3.1.3. Radiation from the Atomic Continuum

The molecular continuum can have an important impact on the surrounding regions where the radiation coming from the hottest regions can be strongly absorbed, especially the UV radiations. Consequently, we included this phenomenon in the calculation assuming its importance for temperatures lower than 10 kK. To take into account this radiative process, we have to consider the photodissociation corresponding to the dissociation of a molecule by photon absorption ($\mathrm{AB}+h\nu \rightleftarrows A+B$), the simple photoionization corresponding to an electron loss by photon absorption $\left(\mathrm{AB}+h\nu \rightleftarrows { \mathrm{AB}}^{+}{+e}_{ }^{-}\right)$, and the dissociative photoionization corresponding to the dissociation of a molecule ($\mathrm{AB}+h\nu \rightleftarrows { A+B}^{+}{+e}_{ }^{-}$). As it is very difficult to calculate the cross-sections for all the rotational, vibrational, or electronic levels, we preferred to use experimental data from the literature. Nevertheless, these data are often obtained in the Standard Temperature Conditions at atmospheric pressure.

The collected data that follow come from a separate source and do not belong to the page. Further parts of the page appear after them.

/-! ### modPcie -/

@[simp] theorem modPcie_pending (s : State) (l : Nat) (f : Pcie → Pcie) : (modPcie s l f).pending = s.pending := rfl
@[simp] theorem modPcie_out (s : State) (l : Nat) (f : Pcie → Pcie) : (modPcie s l f).out = s.out := rfl
@[simp] theorem modPcie_freeIx (s : State) (l : Nat) (f : Pcie → Pcie) : (modPcie s l f).freeIx = s.freeIx := rfl
@[simp] theorem modPcie_refCnt (s : State) (l : Nat) (f : Pcie → Pcie) : (modPcie s l f).refCnt = s.refCnt := rfl
@[simp] theorem modPcie_mem (s : State) (l : Nat) (f : Pcie → Pcie) : (modPcie s l f).mem = s.mem := rfl
@[simp] theorem modPcie_bad (s : State) (l : Nat) (f : Pcie → Pcie) : (modPcie s l f).bad = s.bad := rfl
@[simp] theorem modPcie_cores (s : State) (l : Nat) (f : Pcie → Pcie) : (modPcie s l f).cores = s.cores := rfl
@[simp] theorem modPcie_remap (s : State) (l : Nat) (f : Pcie → Pcie) : (modPcie s l f).remap = s.remap := rfl
@[simp] theorem modPcie_vatFail (s : State) (l : Nat) (f : Pcie → Pcie) : (modPcie s l f).vatFail = s.vatFail := rfl
@[simp] theorem modPcie_tests (s : State) (l : Nat) (f : Pcie → Pcie) : (modPcie s l f).tests = s.tests := rfl
@[simp] theorem modPcie_physCnt (s : State) (l : Nat) (f : Pcie → Pcie) : (modPcie s l f).physCnt = s.physCnt := rfl
@[simp] theorem modPcie_fltCnt (s : State) (l : Nat) (f : Pcie → Pcie) : (modPcie s l f).fltCnt = s.fltCnt := rfl
@[simp] theorem modPcie_dutyFb (s : State) (l : Nat) (f : Pcie → Pcie) : (modPcie s l f).dutyFb = s.dutyFb := rfl
@[simp] theorem modPcie_ladles (s : State) (l : Nat) (f : Pcie → Pcie) : (modPcie s l f).ladles = s.ladles := rfl
@[simp] theorem modPcie_hubLadles (s : State) (l : Nat) (f : Pcie → Pcie) : (modPcie s l f).hubLadles = s.hubLadles := rfl
@[simp] theorem modPcie_ladleOrder (s : State) (l : Nat) (f : Pcie → Pcie) : (modPcie s l f).ladleOrder = s.ladleOrder := rfl
@[simp] theorem modPcie_ladleLast (s : State) (l : Nat) (f : Pcie → Pcie) : (modPcie s l f).ladleLast = s.ladleLast := rfl
@[simp] theorem modPcie_vatSeq (s : State) (l : Nat) (f : Pcie → Pcie) : (modPcie s l f).vatSeq = s.vatSeq := rfl
@[simp] theorem modPcie_ports (s : State) (l : Nat) (f : Pcie → Pcie) : (modPcie s l f).ports = s.ports := rfl
@[simp] theorem modPcie_fab (s : State) (l : Nat) (f : Pcie → Pcie) : (modPcie s l f).fab = s.fab := rfl
@[simp] theorem modPcie_hoop (s : State) (l : Nat) (f : Pcie → Pcie) : (modPcie s l f).hoop = s.hoop := rfl
@[simp] theorem modPcie_turn (s : State) (l : Nat) (f : Pcie → Pcie) : (modPcie s l f).turn = s.turn := rfl
@[simp] theorem modPcie_obj (s : State) (l : Nat) (f : Pcie → Pcie) : (modPcie s l f).obj = s.obj := rfl
@[simp] theorem modPcie_qw (s : State) (l : Nat) (f : Pcie → Pcie) : (modPcie s l f).qw = s.qw := rfl
@[simp] theorem modPcie_start (s : State) (l : Nat) (f : Pcie → Pcie) : (modPcie s l f).start = s.start := rfl
@[simp] theorem modPcie_clk (s : State) (l : Nat) (f : Pcie → Pcie) : (modPcie s l f).clk = s.clk := rfl
@[simp] theorem modPcie_pow (s : State) (l : Nat) (f : Pcie → Pcie) : (modPcie s l f).pow = s.pow := rfl
@[simp] theorem modPcie_memCtl (s : State) (l : Nat) (f : Pcie → Pcie) : (modPcie s l f).memCtl = s.memCtl := rfl
@[simp] theorem modPcie_triage (s : State) (l : Nat) (f : Pcie → Pcie) : (modPcie s l f).triage = s.triage := rfl
@[simp] theorem modPcie_meter (s : State) (l : Nat) (f : Pcie → Pcie) : (modPcie s l f).meter = s.meter := rfl
@[simp] theorem modPcie_bscan (s : State) (l : Nat) (f : Pcie → Pcie) : (modPcie s l f).bscan = s.bscan := rfl
@[simp] theorem modPcie_extest (s : State) (l : Nat) (f : Pcie → Pcie) : (modPcie s l f).extest = s.extest := rfl
@[simp] theorem modPcie_eths (s : State) (l : Nat) (f : Pcie → Pcie) : (modPcie s l f).eths = s.eths := rfl

end Sys2Proof.Machine
end

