-- ==== Sys2Proof/Laws/PerInstr.lean ====
section
/-! SUPPORT. What the well-formedness of a command says of its instruction word, one lemma per constructor: a
well-formed thread instruction runs in a core and a group slot that exist, and its class and operation fit their
fields (R145, R148, R186). -/

namespace Sys2Proof.Laws.WellFormed

/-- A well-formed command that has an instruction word names a core and a slot of the module, and its class and
operation fit the fields CLASS and OP. -/
def Statement (i : Instr) : Prop :=
  ∀ t, threadWord i = some t → Sys2Proof.WellFormed i = true → t.core < 256 ∧ t.slot < 48 ∧ t.cls < 16 ∧ t.op < 64

theorem statement_of_none {i : Instr} (h : threadWord i = none) : Statement i := fun t ht => by
  rw [h] at ht
  cases ht

theorem statement_of_some {i : Instr} {t : ThreadWord} (h : threadWord i = some t)
    (w : Sys2Proof.WellFormed i = (decide (t.core < 256) && decide (t.slot < 48))) (k : (decide (t.cls < 16) && decide (t.op < 64)) = true) :
    Statement i := fun u hu hw => by
  rw [h] at hu
  cases hu
  rw [w] at hw
  simp only [Bool.and_eq_true, decide_eq_true_eq] at hw k
  exact ⟨hw.1, hw.2, k.1, k.2⟩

Based on this report, we applied two assumptions: (1) we only considered the fundamental energy levels, which is a good approximation for the low temperatures where the population number densities of the molecules are significant; (2) the cross-sections of the various involved radiative mechanisms were supposed to be independent of the temperature and only dependent on the wavelength:

$${\epsilon }_{\lambda }^{\mathrm{MC}}\left(T\right){=B}_{\lambda }\left(T\right)·N_{A_2}\left(T\right)·{{\displaystyle \sum }}_i{\mathsf{\sigma }}_{A_2}\left(\lambda ,300 K\right)·\left(1 - \exp \left(-\frac{\mathit{hc}}{{\lambda k}_{B}T}\right)\right)$$

(7)

where ${\epsilon }_{\lambda }^{\mathrm{MC}}\left(T\right)$ is the corresponding spectral emission,${ B}_{\lambda }\left(T\right)$ is the Planck function, $N_{A_2}\left(T\right)$ the total number density of the molecule A₂ at the temperature T (in m⁻³), and ${\mathsf{\sigma }}_{A_2}$ is the total photoabsorption cross-section of the same molecule (in m²). In this work, we considered the molecules C₂, O₂, CO, CO₂, and O₃ already studied in the works of Jan et al. [70] and Billoux et al. [30]. All the references used for the photoabsorption cross-sections are reported in

Table 2. References used for photoabsorption cross-sections of major molecular species.

Molecule	References
C2	[71,72]
CO	[73,74,75]
O3	[76,77,78,79]
O2	[80]
CO2	[74,81,82]

.

3.1.4. Radiation of the Molecular Bands

The consideration of the molecular bands in the radiative spectra is an important task of this work since it was rarely included in our previous works [5], except in the last works of Billoux et al. [30,32]. Here, we took into consideration the diatomic molecular systems of O₂, CO, CO⁺, and C₂ and the polyatomic molecular systems of CO₂ and O₃, even if some of them have a low contribution rate in the plasma composition such as CO₊ or O₃, as listed in

Table 3. Molecular band systems taken into account in the present work.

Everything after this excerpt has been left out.